§ What is needed: Copy the data exactly from the line that contains "(perform i s).dbcnt = s.dbcnt ∨ (s.dbcnt" through the line that contains "rw [hp, commitSnapshot_eq])", keeping both end lines and leaving out everything else.
>>>>
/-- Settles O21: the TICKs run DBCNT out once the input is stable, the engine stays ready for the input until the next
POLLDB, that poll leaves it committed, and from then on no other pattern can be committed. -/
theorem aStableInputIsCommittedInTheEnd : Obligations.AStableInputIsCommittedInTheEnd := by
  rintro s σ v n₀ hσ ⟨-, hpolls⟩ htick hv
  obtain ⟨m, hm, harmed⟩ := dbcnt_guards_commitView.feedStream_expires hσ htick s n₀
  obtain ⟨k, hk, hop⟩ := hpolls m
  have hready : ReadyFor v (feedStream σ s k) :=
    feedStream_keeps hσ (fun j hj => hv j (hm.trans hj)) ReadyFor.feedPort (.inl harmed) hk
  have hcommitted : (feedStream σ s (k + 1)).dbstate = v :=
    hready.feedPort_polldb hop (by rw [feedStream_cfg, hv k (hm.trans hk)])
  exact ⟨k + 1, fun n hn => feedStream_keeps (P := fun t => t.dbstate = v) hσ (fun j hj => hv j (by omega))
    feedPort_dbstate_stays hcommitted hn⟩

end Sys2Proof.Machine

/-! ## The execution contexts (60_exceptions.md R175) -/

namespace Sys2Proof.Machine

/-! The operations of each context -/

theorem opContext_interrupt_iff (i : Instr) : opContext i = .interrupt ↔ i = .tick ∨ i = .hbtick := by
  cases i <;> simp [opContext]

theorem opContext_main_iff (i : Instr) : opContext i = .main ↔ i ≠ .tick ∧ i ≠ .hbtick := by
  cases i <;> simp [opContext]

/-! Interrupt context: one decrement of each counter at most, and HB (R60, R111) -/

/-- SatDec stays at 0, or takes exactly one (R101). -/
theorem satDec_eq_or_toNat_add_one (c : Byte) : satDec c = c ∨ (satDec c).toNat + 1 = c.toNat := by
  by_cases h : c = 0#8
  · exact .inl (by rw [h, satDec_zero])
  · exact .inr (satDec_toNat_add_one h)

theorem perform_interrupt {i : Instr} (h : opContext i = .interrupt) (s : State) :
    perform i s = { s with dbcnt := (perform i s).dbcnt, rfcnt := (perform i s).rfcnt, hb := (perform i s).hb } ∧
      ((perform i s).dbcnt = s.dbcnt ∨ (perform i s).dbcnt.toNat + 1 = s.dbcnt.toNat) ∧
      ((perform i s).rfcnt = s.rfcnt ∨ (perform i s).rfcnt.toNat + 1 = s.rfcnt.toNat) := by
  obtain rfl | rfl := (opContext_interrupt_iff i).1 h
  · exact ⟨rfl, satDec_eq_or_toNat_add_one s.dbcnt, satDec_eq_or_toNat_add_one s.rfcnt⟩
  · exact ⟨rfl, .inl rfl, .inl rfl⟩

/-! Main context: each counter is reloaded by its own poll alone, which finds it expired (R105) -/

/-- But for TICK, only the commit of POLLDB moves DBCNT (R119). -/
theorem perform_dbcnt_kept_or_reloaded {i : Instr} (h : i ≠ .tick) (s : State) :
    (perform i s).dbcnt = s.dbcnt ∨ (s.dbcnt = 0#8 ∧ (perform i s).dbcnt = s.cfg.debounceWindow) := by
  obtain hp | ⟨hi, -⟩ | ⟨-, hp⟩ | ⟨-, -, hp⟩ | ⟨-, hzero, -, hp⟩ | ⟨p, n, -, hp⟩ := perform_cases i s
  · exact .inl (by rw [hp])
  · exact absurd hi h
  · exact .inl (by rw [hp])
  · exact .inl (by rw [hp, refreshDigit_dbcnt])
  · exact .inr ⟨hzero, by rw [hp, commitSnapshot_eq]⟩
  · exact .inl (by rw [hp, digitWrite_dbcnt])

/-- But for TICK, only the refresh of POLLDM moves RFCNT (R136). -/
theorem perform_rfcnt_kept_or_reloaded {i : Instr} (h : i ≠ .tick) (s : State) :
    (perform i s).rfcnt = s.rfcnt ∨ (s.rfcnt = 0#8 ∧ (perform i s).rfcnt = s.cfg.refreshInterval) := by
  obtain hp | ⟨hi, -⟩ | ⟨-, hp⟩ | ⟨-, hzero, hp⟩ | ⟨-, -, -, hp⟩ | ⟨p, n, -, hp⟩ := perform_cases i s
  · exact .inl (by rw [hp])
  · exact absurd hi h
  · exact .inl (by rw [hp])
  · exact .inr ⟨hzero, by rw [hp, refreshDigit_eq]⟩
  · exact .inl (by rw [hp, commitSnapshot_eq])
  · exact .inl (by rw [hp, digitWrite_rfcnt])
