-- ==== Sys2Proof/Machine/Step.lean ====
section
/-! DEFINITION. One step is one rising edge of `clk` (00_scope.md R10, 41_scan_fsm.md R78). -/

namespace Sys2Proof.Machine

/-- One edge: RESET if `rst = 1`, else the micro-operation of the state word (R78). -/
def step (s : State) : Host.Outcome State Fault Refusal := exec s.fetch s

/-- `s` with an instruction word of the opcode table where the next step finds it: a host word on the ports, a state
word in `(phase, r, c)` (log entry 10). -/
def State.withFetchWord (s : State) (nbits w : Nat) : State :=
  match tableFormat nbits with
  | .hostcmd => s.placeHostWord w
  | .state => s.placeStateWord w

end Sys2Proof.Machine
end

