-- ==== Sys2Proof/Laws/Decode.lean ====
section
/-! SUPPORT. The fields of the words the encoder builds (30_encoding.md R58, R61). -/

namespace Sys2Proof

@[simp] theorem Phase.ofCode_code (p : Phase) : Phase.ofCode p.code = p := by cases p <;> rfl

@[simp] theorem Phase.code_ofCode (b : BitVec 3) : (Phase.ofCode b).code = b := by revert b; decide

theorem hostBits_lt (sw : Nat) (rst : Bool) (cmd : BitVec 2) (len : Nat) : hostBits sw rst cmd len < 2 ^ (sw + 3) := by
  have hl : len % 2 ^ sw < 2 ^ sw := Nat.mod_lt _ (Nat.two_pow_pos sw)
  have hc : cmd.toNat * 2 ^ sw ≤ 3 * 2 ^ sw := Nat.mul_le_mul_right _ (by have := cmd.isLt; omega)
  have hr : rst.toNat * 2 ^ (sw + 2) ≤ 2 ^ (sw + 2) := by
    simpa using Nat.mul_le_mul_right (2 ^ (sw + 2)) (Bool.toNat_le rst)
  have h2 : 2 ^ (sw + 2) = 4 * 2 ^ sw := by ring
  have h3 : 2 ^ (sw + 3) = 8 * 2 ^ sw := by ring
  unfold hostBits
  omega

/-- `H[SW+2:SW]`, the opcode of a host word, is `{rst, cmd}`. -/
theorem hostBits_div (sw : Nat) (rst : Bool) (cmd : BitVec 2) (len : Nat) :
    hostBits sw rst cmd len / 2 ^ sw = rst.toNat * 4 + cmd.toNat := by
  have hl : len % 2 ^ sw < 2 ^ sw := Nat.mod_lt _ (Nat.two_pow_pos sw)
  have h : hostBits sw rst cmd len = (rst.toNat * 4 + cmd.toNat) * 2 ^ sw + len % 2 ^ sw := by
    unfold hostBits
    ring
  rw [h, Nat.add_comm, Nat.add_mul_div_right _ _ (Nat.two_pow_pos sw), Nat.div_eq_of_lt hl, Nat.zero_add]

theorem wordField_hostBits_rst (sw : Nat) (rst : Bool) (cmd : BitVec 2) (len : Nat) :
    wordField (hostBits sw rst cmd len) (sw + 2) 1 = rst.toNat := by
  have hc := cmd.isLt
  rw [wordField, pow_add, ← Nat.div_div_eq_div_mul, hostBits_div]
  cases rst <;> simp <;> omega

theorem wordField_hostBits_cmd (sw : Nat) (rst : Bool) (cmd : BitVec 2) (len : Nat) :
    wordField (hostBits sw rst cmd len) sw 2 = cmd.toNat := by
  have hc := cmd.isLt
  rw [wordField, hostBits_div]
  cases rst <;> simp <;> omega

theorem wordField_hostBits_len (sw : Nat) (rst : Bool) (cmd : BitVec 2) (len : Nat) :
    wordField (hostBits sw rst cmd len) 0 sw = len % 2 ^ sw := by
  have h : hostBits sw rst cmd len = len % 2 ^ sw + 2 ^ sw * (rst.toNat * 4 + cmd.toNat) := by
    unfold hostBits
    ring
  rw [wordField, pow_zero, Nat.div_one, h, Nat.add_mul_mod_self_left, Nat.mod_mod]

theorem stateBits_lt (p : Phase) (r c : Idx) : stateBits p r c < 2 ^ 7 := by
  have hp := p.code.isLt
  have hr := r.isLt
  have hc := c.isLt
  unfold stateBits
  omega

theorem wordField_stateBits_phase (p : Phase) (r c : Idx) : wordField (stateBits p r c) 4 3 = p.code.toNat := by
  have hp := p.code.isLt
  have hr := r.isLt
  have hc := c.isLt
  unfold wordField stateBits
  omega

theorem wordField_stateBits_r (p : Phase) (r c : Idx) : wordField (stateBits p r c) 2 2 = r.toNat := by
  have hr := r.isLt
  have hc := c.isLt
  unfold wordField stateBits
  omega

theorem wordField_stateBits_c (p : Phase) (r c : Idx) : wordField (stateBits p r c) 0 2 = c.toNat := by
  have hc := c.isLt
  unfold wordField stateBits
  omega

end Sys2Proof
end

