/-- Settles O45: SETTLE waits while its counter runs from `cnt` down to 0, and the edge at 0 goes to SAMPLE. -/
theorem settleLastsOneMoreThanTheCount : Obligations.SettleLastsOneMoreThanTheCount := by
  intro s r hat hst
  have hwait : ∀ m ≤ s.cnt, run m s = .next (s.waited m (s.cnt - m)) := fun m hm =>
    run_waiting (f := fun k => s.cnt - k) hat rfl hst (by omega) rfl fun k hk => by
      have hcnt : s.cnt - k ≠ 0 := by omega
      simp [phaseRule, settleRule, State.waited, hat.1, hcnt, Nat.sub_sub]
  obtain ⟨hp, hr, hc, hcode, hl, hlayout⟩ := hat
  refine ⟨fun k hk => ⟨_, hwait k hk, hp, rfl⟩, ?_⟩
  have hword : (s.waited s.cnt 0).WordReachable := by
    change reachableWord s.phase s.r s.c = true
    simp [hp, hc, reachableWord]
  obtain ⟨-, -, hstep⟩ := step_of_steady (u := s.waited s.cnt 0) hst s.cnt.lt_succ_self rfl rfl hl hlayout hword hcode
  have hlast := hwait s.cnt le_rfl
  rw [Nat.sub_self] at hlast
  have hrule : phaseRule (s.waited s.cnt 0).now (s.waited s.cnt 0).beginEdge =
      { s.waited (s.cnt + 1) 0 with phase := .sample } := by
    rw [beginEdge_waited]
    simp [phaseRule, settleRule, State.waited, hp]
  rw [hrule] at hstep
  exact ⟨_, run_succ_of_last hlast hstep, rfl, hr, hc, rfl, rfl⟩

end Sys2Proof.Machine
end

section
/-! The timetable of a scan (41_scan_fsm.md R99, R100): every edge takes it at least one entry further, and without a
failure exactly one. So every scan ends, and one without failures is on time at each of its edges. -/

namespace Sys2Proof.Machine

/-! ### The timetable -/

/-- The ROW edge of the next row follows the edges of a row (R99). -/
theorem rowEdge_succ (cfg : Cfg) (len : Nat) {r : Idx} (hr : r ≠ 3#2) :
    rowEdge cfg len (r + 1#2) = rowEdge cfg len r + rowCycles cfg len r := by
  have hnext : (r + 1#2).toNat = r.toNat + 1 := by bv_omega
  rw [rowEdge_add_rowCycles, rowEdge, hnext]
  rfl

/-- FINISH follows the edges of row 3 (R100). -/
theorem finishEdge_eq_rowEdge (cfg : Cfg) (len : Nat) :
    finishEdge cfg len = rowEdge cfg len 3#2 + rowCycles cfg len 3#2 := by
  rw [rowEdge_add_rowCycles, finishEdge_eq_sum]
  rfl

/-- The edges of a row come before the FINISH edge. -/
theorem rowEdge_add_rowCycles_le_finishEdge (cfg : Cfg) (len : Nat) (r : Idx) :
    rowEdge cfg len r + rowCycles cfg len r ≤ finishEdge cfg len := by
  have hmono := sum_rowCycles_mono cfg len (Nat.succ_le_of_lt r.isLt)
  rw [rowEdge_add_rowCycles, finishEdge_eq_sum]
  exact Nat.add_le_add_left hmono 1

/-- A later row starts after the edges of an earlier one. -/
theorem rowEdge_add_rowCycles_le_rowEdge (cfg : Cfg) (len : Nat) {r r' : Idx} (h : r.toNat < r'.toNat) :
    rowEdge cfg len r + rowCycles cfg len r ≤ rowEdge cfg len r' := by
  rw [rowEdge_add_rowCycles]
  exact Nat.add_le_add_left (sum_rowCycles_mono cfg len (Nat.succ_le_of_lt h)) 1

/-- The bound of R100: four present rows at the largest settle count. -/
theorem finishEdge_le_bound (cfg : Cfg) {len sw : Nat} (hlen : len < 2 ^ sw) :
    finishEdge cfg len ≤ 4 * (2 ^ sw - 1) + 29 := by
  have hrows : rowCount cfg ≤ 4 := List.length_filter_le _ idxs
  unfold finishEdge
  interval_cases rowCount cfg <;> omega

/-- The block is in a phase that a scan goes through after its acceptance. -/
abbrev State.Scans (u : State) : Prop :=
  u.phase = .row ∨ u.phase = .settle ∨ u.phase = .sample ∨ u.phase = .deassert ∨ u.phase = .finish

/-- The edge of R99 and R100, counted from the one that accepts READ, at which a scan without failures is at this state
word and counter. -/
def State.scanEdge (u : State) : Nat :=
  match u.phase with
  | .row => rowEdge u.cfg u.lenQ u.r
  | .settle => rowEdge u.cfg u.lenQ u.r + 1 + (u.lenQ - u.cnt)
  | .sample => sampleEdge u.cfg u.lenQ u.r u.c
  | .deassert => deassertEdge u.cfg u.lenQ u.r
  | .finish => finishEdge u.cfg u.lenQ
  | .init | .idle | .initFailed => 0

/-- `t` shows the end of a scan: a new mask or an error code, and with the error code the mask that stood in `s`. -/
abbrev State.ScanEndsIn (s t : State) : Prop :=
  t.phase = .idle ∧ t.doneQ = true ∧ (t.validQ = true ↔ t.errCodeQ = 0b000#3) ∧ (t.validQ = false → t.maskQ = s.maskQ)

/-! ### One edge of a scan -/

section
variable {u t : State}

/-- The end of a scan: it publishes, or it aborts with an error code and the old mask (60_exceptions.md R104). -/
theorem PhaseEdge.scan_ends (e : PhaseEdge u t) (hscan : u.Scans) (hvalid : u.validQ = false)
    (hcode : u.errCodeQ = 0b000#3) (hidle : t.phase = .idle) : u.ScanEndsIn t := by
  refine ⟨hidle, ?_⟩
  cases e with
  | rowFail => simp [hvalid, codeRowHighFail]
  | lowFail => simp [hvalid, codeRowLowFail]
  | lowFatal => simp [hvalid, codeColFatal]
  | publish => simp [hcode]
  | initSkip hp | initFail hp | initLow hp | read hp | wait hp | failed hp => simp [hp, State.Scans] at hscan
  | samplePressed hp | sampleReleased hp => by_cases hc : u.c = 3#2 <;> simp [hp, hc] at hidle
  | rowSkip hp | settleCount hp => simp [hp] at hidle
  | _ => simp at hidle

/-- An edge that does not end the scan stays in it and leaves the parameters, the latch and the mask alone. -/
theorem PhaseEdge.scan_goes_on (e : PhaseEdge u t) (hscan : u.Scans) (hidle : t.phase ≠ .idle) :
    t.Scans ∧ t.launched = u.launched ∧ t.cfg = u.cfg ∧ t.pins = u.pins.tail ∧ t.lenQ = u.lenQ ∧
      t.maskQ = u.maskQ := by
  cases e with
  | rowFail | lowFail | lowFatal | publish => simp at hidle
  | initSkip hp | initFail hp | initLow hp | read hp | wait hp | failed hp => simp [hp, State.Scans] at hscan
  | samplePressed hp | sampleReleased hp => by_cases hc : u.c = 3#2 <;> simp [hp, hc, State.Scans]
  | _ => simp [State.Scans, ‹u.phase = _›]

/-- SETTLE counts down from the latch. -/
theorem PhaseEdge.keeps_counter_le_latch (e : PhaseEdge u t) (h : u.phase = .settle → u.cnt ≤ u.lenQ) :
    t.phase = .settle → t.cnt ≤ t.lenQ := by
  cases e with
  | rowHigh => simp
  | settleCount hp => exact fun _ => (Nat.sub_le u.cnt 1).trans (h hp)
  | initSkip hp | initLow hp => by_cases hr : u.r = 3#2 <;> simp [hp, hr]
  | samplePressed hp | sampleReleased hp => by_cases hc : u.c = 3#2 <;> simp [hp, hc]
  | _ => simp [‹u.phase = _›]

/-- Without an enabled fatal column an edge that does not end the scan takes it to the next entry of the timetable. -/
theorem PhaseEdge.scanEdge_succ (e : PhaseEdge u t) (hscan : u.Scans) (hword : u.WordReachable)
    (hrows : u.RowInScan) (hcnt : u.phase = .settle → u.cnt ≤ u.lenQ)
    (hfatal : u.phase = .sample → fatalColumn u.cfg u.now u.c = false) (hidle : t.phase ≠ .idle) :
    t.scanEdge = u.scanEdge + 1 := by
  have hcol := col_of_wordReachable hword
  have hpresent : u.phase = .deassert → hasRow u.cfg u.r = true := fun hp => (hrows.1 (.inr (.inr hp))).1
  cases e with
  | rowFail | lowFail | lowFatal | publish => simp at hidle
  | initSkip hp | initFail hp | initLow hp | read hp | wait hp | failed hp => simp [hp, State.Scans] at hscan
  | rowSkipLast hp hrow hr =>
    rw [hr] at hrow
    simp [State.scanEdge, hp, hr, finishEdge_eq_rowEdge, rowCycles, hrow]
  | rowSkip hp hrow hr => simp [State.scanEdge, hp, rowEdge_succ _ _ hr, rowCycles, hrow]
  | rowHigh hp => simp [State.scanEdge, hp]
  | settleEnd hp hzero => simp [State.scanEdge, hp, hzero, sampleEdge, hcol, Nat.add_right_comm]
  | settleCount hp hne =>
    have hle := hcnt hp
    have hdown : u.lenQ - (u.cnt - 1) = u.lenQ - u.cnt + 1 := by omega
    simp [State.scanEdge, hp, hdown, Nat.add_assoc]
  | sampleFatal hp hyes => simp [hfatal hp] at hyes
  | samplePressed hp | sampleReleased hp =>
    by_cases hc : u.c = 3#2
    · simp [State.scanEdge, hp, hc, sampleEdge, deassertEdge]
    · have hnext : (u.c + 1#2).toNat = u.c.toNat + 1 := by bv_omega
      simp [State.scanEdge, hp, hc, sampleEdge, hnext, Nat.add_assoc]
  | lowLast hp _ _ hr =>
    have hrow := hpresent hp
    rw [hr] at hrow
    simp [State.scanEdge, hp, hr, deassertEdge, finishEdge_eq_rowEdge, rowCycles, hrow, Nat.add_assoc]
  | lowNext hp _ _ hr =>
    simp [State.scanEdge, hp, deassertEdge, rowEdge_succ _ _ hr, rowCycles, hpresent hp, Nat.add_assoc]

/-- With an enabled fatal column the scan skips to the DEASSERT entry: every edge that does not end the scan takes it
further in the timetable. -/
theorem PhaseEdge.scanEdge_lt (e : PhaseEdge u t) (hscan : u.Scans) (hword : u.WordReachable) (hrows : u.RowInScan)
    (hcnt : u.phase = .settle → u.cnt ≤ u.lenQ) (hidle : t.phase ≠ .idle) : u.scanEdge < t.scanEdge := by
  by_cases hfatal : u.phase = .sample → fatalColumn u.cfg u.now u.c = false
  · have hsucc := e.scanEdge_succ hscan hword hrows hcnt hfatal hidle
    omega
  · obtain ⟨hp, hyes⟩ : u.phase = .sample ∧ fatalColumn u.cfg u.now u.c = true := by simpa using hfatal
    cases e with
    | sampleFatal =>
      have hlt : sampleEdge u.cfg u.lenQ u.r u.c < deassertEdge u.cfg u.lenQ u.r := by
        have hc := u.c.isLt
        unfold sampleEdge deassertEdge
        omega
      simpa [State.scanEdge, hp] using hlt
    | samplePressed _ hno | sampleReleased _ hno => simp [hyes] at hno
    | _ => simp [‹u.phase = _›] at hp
<<<<
§ Reply:
    (perform i s).dbcnt = s.dbcnt ∨ (s.dbcnt = 0#8 ∧ (perform i s).dbcnt = s.cfg.debounceWindow) := by
  obtain hp | ⟨hi, -⟩ | ⟨-, hp⟩ | ⟨-, -, hp⟩ | ⟨-, hzero, -, hp⟩ | ⟨p, n, -, hp⟩ := perform_cases i s
  · exact .inl (by rw [hp])
  · exact absurd hi h
  · exact .inl (by rw [hp])
  · exact .inl (by rw [hp, refreshDigit_dbcnt])
  · exact .inr ⟨hzero, by rw [hp, commitSnapshot_eq]⟩
  · exact .inl (by rw [hp, digitWrite_dbcnt])

/-- But for TICK, only the refresh of POLLDM moves RFCNT (R136). -/
theorem perform_rfcnt_kept_or_reloaded {i : Instr} (h : i ≠ .tick) (s : State) :
    (perform i s).rfcnt = s.rfcnt ∨ (s.rfcnt = 0#8 ∧ (perform i s).rfcnt = s.cfg.refreshInterval) := by
  obtain hp | ⟨hi, -⟩ | ⟨-, hp⟩ | ⟨-, hzero, hp⟩ | ⟨-, -, -, hp⟩ | ⟨p, n, -, hp⟩ := perform_cases i s
  · exact .inl (by rw [hp])
  · exact absurd hi h
  · exact .inl (by rw [hp])
  · exact .inr ⟨hzero, by rw [hp, refreshDigit_eq]⟩
  · exact .inl (by rw [hp, commitSnapshot_eq])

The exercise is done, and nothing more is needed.